Remarkably, on HSA samples, no variations in the D band intensity can be observed. However, the signal at 260 cm–1 and the variation in the F2g shoulder at ∼400 cm–1 can give additional information regarding the morphological modification of samples, since these two bands are linked to surface terminations of CeO2 crystals. In literature, 2TA bands at 256 and 409 cm–1, the latter usually resulting in a F2g shoulder, are associated with the longitudinal stretching of the topmost O–Ce layers and to the transversal mode of the outermost oxygen atoms, respectively.69 A strong increase in the Raman intensity of these bands is then expected for smaller ceria nanoparticles, where more surface terminations are present. Indeed, a huge growth in the 256 cm–1 band can be observed for both MSA and LSA samples during HE milling, in which the average crystallite size is immediately reduced. Similar considerations can be made for the ESA sample (Figure S8), where the particle comminution is accompanied by the appearance of surface defects. Conversely, for HSA samples, under HE milling conditions, the 2TA intensity decreased, in accordance with the observed enlargement in crystallite dimension, while no changes in Raman spectra could be detected under ME conditions.
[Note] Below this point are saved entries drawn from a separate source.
-- ==== Sys2Proof/Machine/Sync.lean ====
section
/-! DEFINITION. Sys2Proof/Machine/Sync.lean: barriers (R298-R305), event slots (R306-R310), mailboxes (R311, R312) and SLEEP (R313). -/
namespace Sys2Proof.Machine

/-- BARRIVE (R301): the arrival goes to the object's barrier unit, and s[D] waits for its phase number. -/
def execBarrive (nx : BitVec 2) (d a b : BitVec 6) (s : State) : Out :=
  checked s (fun _ w => checkBarrier s w (w.sreg a.toNat).toNat true) fun u w p =>
    let id := s.uid
    let s := barSend { reachLine s (coreNo s w) p.key with uid := s.uid + 1 } p.obj 0 (bitsAt (w.sreg b.toNat).toNat 0 32) (some (u, id))
    let w := waveOf s u
    setWave s u ({ w with pending := w.pending ++ [Pending.mk id (sN d) [] false] }.finish nx)

/-- BWAIT (R303): complete at once when the phase is, else park; without room in the barrier cache it parks until an entry frees. -/
def execBwait (nx : BitVec 2) (a b : BitVec 6) (s : State) : Out :=
  checked s (fun _ w => checkBarrier s w (w.sreg a.toNat).toNat true) fun u w p =>
    let s := barOrder s (coreNo s w) p.key
    let ph := (w.sreg b.toNat).extractLsb' 0 32
    if phaseDone s p.obj ph then setWave s u ((waveOf s u).finish nx) else parkWave s u (.bwait nx p.obj ph (cacheRoom s p.key))

/-- BJOIN (R304). -/
def execBjoin (nx : BitVec 2) (d a : BitVec 6) (s : State) : Out :=
  checked s (fun _ w => checkBarrier s w (w.sreg a.toNat).toNat true) fun u w p =>
    let s := barOrder s (coreNo s w) p.key
    let w1 := waveOf s u
    if w1.members.any (fun m => m.2 == p.key) || decide (w1.members.length ≥ 8) then setWave s u ((w1.setS d.toNat 0#64).finish nx)
    else
      let s := barPut s p.obj 8 4 ((barField s p.obj 8 4 + 1) % 2 ^ 32)
      setWave s u ({ (waveOf s u).setS d.toNat 1#64 with members := w1.members ++ [(w.sreg a.toNat, p.key)] }.finish nx)

/-- BLEAVE (R304). -/
def execBleave (nx : BitVec 2) (d a : BitVec 6) (s : State) : Out :=
  checked s (fun _ w => checkBarrier s w (w.sreg a.toNat).toNat true) fun u w p =>
    let s := barOrder s (coreNo s w) p.key
    let w1 := waveOf s u
    if w1.members.any fun m => m.2 == p.key then
      let s := setWave s u ({ w1.setS d.toNat 1#64 with members := w1.members.filter fun m => m.2 != p.key }.finish nx)
      barLeave s p.obj
    else setWave s u ((w1.setS d.toNat 0#64).finish nx)

/-- Whether an object is BUSY for BINIT (R300): LIVE, and waited on or bound. -/
def initBusy (s : State) (o : BarObj) : Bool := barField s o 13 1 == 1 && (barWaiters s o.key || decide (barSlots s o.key > 0))

/-- The 64 bytes that BINIT writes (Table 11.3). -/
def barInitBytes (expect scope : Nat) : List Byte := zeroBytes 8 ++ bytesOf 4 expect ++ bytesOf 1 scope ++ [1#8] ++ zeroBytes 50

/-- BINIT (R300): it is performed in its place among the operations that have reached the object's unit (R298) and after what the wave has stored there
(R132), so what came before it is applied before the BUSY test. -/
def execBinit (nx : BitVec 2) (a b : BitVec 6) (p : BitVec 3) (s : State) : Out :=
  checked s (fun _ w => checkBarrier s w (w.sreg a.toNat).toNat false) fun u w q =>
    let s := barOrder s (coreNo s w) q.key
    if initBusy s q.obj then stopWave s u (protection 0x12 (argAddr (w.sreg a.toNat).toNat)) false
    else
    let s := sliceWrite s none q.kid q.key (barInitBytes (bitsAt (w.sreg b.toNat).toNat 0 32) p.toNat)
    setWave s u ((waveOf s u).finish nx)

/-- A wave's execution of GBAR is counted in the round of its group. -/
def countGbar (s : State) (w : Wave) : State :=
  let gr := groupOf s w.group
  setGroup s w.group { gr with gbar := gr.gbar ||| (1#16 <<< w.waveId) }

/-- GBAR (R305): the last wave of the group to execute it lets all go on. A wave whose results are still owed to it (R87) waits at issue, and is counted once
it parks. -/
def execGbar (nx : BitVec 2) (s : State) : Out :=
  onWave s fun u w =>
    let bits := (groupOf s w.group).gbar ||| (1#16 <<< w.waveId)
    let done := s.waves.all fun e => e.2.group != w.group || e.2.status == .retired || bits.getLsbD e.2.waveId
    if done then
      let s := flushResults (countGbar s w) u
      checkGbar (setWave s u ((waveOf s u).finish nx)) w.group
    else
      let s := settleWave s u
      if outstanding s u then s else parkWave (countGbar s w) u (.gbar nx)

/-- Bind a slot, without a posting yet (R308). -/
def Wave.bind (w : Wave) (k : Nat) (e : EvSlot) : Wave := { w.setSlot k e with pev := setBit8 w.pev k false }
/-- Latch a slot of a wave. -/
def Wave.postSlot (w : Wave) (k : Nat) : Wave := { w with pev := setBit8 w.pev k true }

/-- Whether a barrier slot can be bound (R308): fewer than 12 slots bound to the object, and room in its die's barrier cache. `w` has the slot
unbound already. -/
def slotRoom (s : State) (key : Nat) : Bool := decide (barSlots s key < 12) && cacheRoom s key

/-- What EVBIND and CTLW bind (Table 11.7), the slot being unbound before: the state, and whether the binding was made. `src` is SRC of Table 11.6;
`o` is the barrier object, or the whole deadline of a timer in its first field. A future of another device of which nothing is known is asked for (R179). -/
def bindSlot (s : State) (u k kind : Nat) (src : BitVec 56) (o : BarObj) : State × Bool :=
  let obj := o.key
  let s := setWave s u ((waveOf s u).bind k { })
  let slot : EvSlot := { kind := BitVec.ofNat 4 kind, bound := true, src, gen := 0, obj := 0 }
  let w := waveOf s u
  let full := match findPlot s w.group (src.toNat % 64) with
    | some (_, p) => p.state == 2#2
    | none => false
  let fired := futureState s w.ctag (BitVec.ofNat 64 (src.toNat % 2 ^ 45)) != .pending
  match kind with
  | 0 =>
    let w := w.bind k slot
    (setWave s u (if full then w.postSlot k else w), true)
  | 1 =>
    if slotRoom s obj then (setWave s u (w.bind k { slot with gen := BitVec.ofNat 32 (barField s o 0 4), obj }), true) else (s, false)
  | 3 =>
    let s := askRemotes s w [BitVec.ofNat 64 (src.toNat % 2 ^ 45)]
    let w := w.bind k (if fired then { slot with gen := 1#32 } else slot)
    (setWave s u (if fired then w.postSlot k else w), true)
  | 4 =>
    let due := decide (obj ≤ s.tsc.toNat)
    let w := w.bind k { slot with gen := if due then 1#32 else 0#32, obj }
    (setWave s u (if due then w.postSlot k else w), true)
  | 5 =>
    let c := ctxOf s w.ctag
    let w := w.bind k slot
    (setWave (setCtx s (waveOf s u).ctag { c with notice := false }) u (if c.notice then w.postSlot k else w), true)
  | _ => (setWave s u (w.bind k slot), true)

/-- The checks of EVBIND (R299, Table 11.7), with the barrier object's place. -/
def checkBind (s : State) (w : Wave) (kind : Nat) (src : DWord) : Check (Option Place) :=
  match kind with
  | 0 => if src.toNat > 63 then .error (plotStop src.toNat (6, 1)) else .ok none
  | 1 => match checkBarrier s w src.toNat true with
    | .error e => .error e
    | .ok p => .ok (some p)
  | _ => .ok none

/-- SRC of a binding made by EVBIND (Table 11.6): the source, or for a timer the deadline. -/
def bindSrc (s : State) (kind : Nat) (src : DWord) : BitVec 56 :=
  match kind with
  | 0 => BitVec.ofNat 56 (src.toNat % 64)
  | 1 => BitVec.ofNat 56 (bitsAt src.toNat 6 50)
  | 3 => BitVec.ofNat 56 (src.toNat % 2 ^ 45)
  | 4 => BitVec.ofNat 56 (s.tsc.toNat + min src.toNat (2 ^ 55 - 1))
  | _ => 0

/-- EVBIND (R308): the slot is bound and s[B] := 1, or left unbound and s[B] := 0 (DESIGN CHOICE, log 74: with KIND and SRC 0). A handle with reserved bits reports STALE, and its slot posts at
once (Table 11.7). -/
def execEvbind (nx : BitVec 2) (k : BitVec 3) (a b : BitVec 6) (t : BitVec 4) (s : State) : Out :=
  checked s (fun _ w => checkBind s w t.toNat (w.sreg a.toNat)) fun u w p =>
    let src := w.sreg a.toNat
    let obj : BarObj := match p with
      | some p => p.obj
      | none => ⟨s.tsc.toNat + min src.toNat (2 ^ 55 - 1), 0⟩
    let s := if t = 1#4 then barOrder s (coreNo s w) obj.key else s
    let (s, ok) := bindSlot s u k.toNat t.toNat (bindSrc s t.toNat src) obj
    let w := waveOf s u
    let w := if t = 3#4 && bitsAt src.toNat 45 19 != 0 then { (w.postSlot k.toNat) with slots := (w.setSlot k.toNat { w.slot k.toNat with gen := 1#32 }).slots } else w
    setWave s u ((w.setS b.toNat (if ok then 1#64 else 0#64)).finish nx)

/-- EVUNB (R308). DESIGN CHOICE (log 74): KIND and SRC of the slot are 0 afterwards. -/
def execEvunb (nx : BitVec 2) (k : BitVec 3) (s : State) : Out := regOp s nx fun w => w.bind k.toNat { }

/-- EVMASK (R309). -/
def execEvmask (nx : BitVec 2) (a : BitVec 6) (m : BitVec 2) (s : State) : Out :=
  regOp s nx fun w =>
    let x := (w.sreg a.toNat).extractLsb' 0 8
    { w with evm := match m.toNat with
      | 0 => x
      | 1 => w.evm ||| x
      | _ => w.evm &&& ~~~x }

/-- Whether a slot holds the posting of a future (Table 5.4). -/
def futureSlot (w : Wave) (k : Nat) : Bool := (w.slot k).bound && (w.slot k).kind == 3#4 && w.pev.getLsbD k

/-- An instruction that sees postings acts as an acquire at system scope when one of them is a future-ready event (Table 5.4): as FENCE acq (R294). -/
def acquireEvents (s : State) (u : Nat) (seen : Nat → Bool) : State :=
  let w := waveOf s u
  if (List.range 8).any fun k => seen k && futureSlot w k then fenceAcquire (flushResults s u) (coreNo s w) 4 else s

/-- EVPEND (R309). -/
def execEvpend (nx : BitVec 2) (d : BitVec 6) (s : State) : Out :=
  onWave s fun u w =>
    let s := acquireEvents s u fun _ => true
    setWave s u (((waveOf s u).setS d.toNat (w.pev.setWidth 64)).finish nx)

/-- EVCLR (R309): a cleared mailbox slot is posted again while the mailbox holds a message. -/
def execEvclr (nx : BitVec 2) (a : BitVec 6) (s : State) : Out :=
  regOp s nx fun w =>
    let x := (w.sreg a.toNat).extractLsb' 0 8
    let w1 := { w with pev := w.pev &&& ~~~x }
    (List.range 8).foldl (fun w i =>
      if x.getLsbD i && (w.slot i).bound && (w.slot i).kind == 2#4 && !w.mailbox.isEmpty then w.postSlot i else w) w1

/-- WAITANY (R310): 8 when no slot is bound and unmasked, the lowest posted slot, or a park, in which what was posted as the wave settled is seen. -/
def execWaitany (d a : BitVec 6) (s : State) : Out :=
  onWave s fun u w =>
    if w.openSlots.isEmpty then setWave s u ({ w.setS d.toNat 8#64 with pc := w.pc + 4#64 }.complete 4#8 8)
    else
      match w.posted with
      | k :: _ =>
        let s := acquireEvents s u fun i => i == k
        setWave s u ((waveOf s u).takeSlot d a k)
      | [] => recheck (parkWave s u (.waitany d a none)) u

/-- The wave of a group with a WAVEID, unless it has retired (R311). -/
def waveByWaveId (s : State) (g n : Nat) : Option (Nat × Wave) :=
  s.waves.find? fun e => e.2.group == g && e.2.waveId == n && e.2.status != .retired

/-- MBSEND (R311): status 0 sent, 1 full (`.try`), 2 no such wave; a full mailbox without `.try` raises MAILBOX_OVERFLOW. -/
def execMbsend (nx : BitVec 2) (d a b : BitVec 6) (t : BitVec 1) (s : State) : Out :=
  onWave s fun u w =>
    let n := (w.sreg a.toNat).toNat % 16
    let status := fun (t : State) (x : DWord) => setWave t u (((waveOf t u).setS b.toNat x).finish nx)
    match waveByWaveId s w.group n with
    | none => status s 2#64
    | some (k, r) =>
      if r.mailbox.length ≥ 8 then (if t = 1#1 then status s 1#64 else raise s u 17 0 n)
      else
        let r := { r with mailbox := r.mailbox ++ [(w.sreg d.toNat, BitVec.ofNat 4 w.waveId)] }
        let s := setWave s k ((settleChoice s s.tsc.toNat r).latch fun e => e.kind == 2#4)
        recheck (status s 0#64) k

/-- MBRECV (R312). DESIGN CHOICE (log 74): with D = A the value for s[A] stands. -/
def execMbrecv (nx : BitVec 2) (d a : BitVec 6) (s : State) : Out :=
  regOp s nx fun w =>
    match w.mailbox with
    | [] => (w.setS d.toNat 0#64).setS a.toNat 16#64
    | m :: rest => { (w.setS d.toNat m.1).setS a.toNat (m.2.setWidth 64) with mailbox := rest }

/-- SLEEP (R313). -/
def execSleep (nx : BitVec 2) (a : BitVec 6) (s : State) : Out :=
  onWave s fun u w =>
    let n := bitsAt (w.sreg a.toNat).toNat 0 32
    if n = 0 then setWave s u (w.finish nx) else parkWave s u (.sleep nx (s.tsc.toNat + n) none)

/-- SLEEP.ev (R313): s[D] := 1 when an event ends it, also one that is posted as the wave settles for its park. -/
def execSleepEv (nx : BitVec 2) (d a : BitVec 6) (s : State) : Out :=
  onWave s fun u w =>
    let n := bitsAt (w.sreg a.toNat).toNat 0 32
    if !w.posted.isEmpty then
      let s := acquireEvents s u fun k => w.posted.contains k
      setWave s u (((waveOf s u).setS d.toNat 1#64).finish nx)
    else if n = 0 then setWave s u ((w.setS d.toNat 0#64).finish nx)
    else recheck (parkWave s u (.sleep nx (s.tsc.toNat + n) (some d))) u

end Sys2Proof.Machine
end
The consistency of the Raman shift on the HSA samples is congruent with the preservation of the average crystalline size during the entire milling process under ME conditions (Figure 3), and it further suggests that the highly defective initial surface of HSA ceria is only slightly improved by the milling process. In summary, Raman spectroscopy corroborates the morphological modifications highlighted by XRD analysis and further expands it to reveal surface CeO2 defectivity variations, which are more significant on the ceria particles initially having the highest degree of lattice order (LSA > MSA > ESA > HSA).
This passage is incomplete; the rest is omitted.